(The records Opens)
-- ==== Sys2Proof/Laws/State.lean ====
section
/-! SUPPORT. One lemma per field per update of the state, so that no proof unfolds a record update. -/
namespace Sys2Proof.Machine

/-! ### the Command Encoder's outputs -/

@[simp] theorem State.emit_params (cmd : Instr) (f : List Byte) (s : State) : (s.emit cmd f).params = s.params := rfl
@[simp] theorem State.emit_ceIn (cmd : Instr) (f : List Byte) (s : State) : (s.emit cmd f).ceIn = some cmd := rfl
@[simp] theorem State.emit_ceLen (cmd : Instr) (f : List Byte) (s : State) : (s.emit cmd f).ceLen = f.length := rfl
@[simp] theorem State.emit_ceFrame (cmd : Instr) (f : List Byte) (s : State) : (s.emit cmd f).ceFrame = f := rfl
@[simp] theorem State.emit_frIn (cmd : Instr) (f : List Byte) (s : State) : (s.emit cmd f).frIn = s.frIn := rfl
@[simp] theorem State.emit_rxState (cmd : Instr) (f : List Byte) (s : State) : (s.emit cmd f).rxState = s.rxState := rfl
@[simp] theorem State.emit_rxLen (cmd : Instr) (f : List Byte) (s : State) : (s.emit cmd f).rxLen = s.rxLen := rfl
@[simp] theorem State.emit_rxBuf (cmd : Instr) (f : List Byte) (s : State) : (s.emit cmd f).rxBuf = s.rxBuf := rfl
@[simp] theorem State.emit_rxLastMs (cmd : Instr) (f : List Byte) (s : State) : (s.emit cmd f).rxLastMs = s.rxLastMs := rfl
@[simp] theorem State.emit_rxOverflow (cmd : Instr) (f : List Byte) (s : State) : (s.emit cmd f).rxOverflow = s.rxOverflow := rfl
@[simp] theorem State.emit_rxTake (cmd : Instr) (f : List Byte) (s : State) : (s.emit cmd f).rxTake = s.rxTake := rfl
@[simp] theorem State.emit_modelFault (cmd : Instr) (f : List Byte) (s : State) : (s.emit cmd f).modelFault = s.modelFault := rfl
@[simp] theorem State.emit_pdIn (cmd : Instr) (f : List Byte) (s : State) : (s.emit cmd f).pdIn = s.pdIn := rfl
@[simp] theorem State.emit_pd (cmd : Instr) (f : List Byte) (s : State) : (s.emit cmd f).pd = s.pd := rfl
@[simp] theorem State.emit_source (cmd : Instr) (f : List Byte) (s : State) : (s.emit cmd f).source = s.source := rfl
@[simp] theorem State.emit_script (cmd : Instr) (f : List Byte) (s : State) : (s.emit cmd f).script = s.script := rfl
@[simp] theorem State.emit_freeCount (cmd : Instr) (f : List Byte) (s : State) : (s.emit cmd f).freeCount = s.freeCount := rfl

/-! ### the Position Decoder's outputs -/

@[simp] theorem State.drivePd_params (f : List Byte) (r : PdResult) (s : State) : (s.drivePd f r).params = s.params := rfl
@[simp] theorem State.drivePd_ceIn (f : List Byte) (r : PdResult) (s : State) : (s.drivePd f r).ceIn = s.ceIn := rfl
@[simp] theorem State.drivePd_ceLen (f : List Byte) (r : PdResult) (s : State) : (s.drivePd f r).ceLen = s.ceLen := rfl
@[simp] theorem State.drivePd_ceFrame (f : List Byte) (r : PdResult) (s : State) : (s.drivePd f r).ceFrame = s.ceFrame := rfl
@[simp] theorem State.drivePd_frIn (f : List Byte) (r : PdResult) (s : State) : (s.drivePd f r).frIn = s.frIn := rfl
@[simp] theorem State.drivePd_rxState (f : List Byte) (r : PdResult) (s : State) : (s.drivePd f r).rxState = s.rxState := rfl
@[simp] theorem State.drivePd_rxLen (f : List Byte) (r : PdResult) (s : State) : (s.drivePd f r).rxLen = s.rxLen := rfl
@[simp] theorem State.drivePd_rxBuf (f : List Byte) (r : PdResult) (s : State) : (s.drivePd f r).rxBuf = s.rxBuf := rfl
@[simp] theorem State.drivePd_rxLastMs (f : List Byte) (r : PdResult) (s : State) : (s.drivePd f r).rxLastMs = s.rxLastMs := rfl
@[simp] theorem State.drivePd_rxOverflow (f : List Byte) (r : PdResult) (s : State) : (s.drivePd f r).rxOverflow = s.rxOverflow := rfl
@[simp] theorem State.drivePd_rxTake (f : List Byte) (r : PdResult) (s : State) : (s.drivePd f r).rxTake = s.rxTake := rfl
@[simp] theorem State.drivePd_modelFault (f : List Byte) (r : PdResult) (s : State) : (s.drivePd f r).modelFault = s.modelFault := rfl
@[simp] theorem State.drivePd_pdIn (f : List Byte) (r : PdResult) (s : State) : (s.drivePd f r).pdIn = f := rfl
@[simp] theorem State.drivePd_pd (f : List Byte) (r : PdResult) (s : State) : (s.drivePd f r).pd = r := rfl
@[simp] theorem State.drivePd_source (f : List Byte) (r : PdResult) (s : State) : (s.drivePd f r).source = s.source := rfl
@[simp] theorem State.drivePd_script (f : List Byte) (r : PdResult) (s : State) : (s.drivePd f r).script = s.script := rfl
@[simp] theorem State.drivePd_freeCount (f : List Byte) (r : PdResult) (s : State) : (s.drivePd f r).freeCount = s.freeCount := rfl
(The records Closes)
Your task:
Reproduce exactly the lines above from the line with "some cmd := rfl" to the line with "f).frIn = s.frIn := rfl", including both, and add nothing.

Output:
@[simp] theorem State.emit_ceIn (cmd : Instr) (f : List Byte) (s : State) : (s.emit cmd f).ceIn = some cmd := rfl
@[simp] theorem State.emit_ceLen (cmd : Instr) (f : List Byte) (s : State) : (s.emit cmd f).ceLen = f.length := rfl
@[simp] theorem State.emit_ceFrame (cmd : Instr) (f : List Byte) (s : State) : (s.emit cmd f).ceFrame = f := rfl
@[simp] theorem State.emit_frIn (cmd : Instr) (f : List Byte) (s : State) : (s.emit cmd f).frIn = s.frIn := rfl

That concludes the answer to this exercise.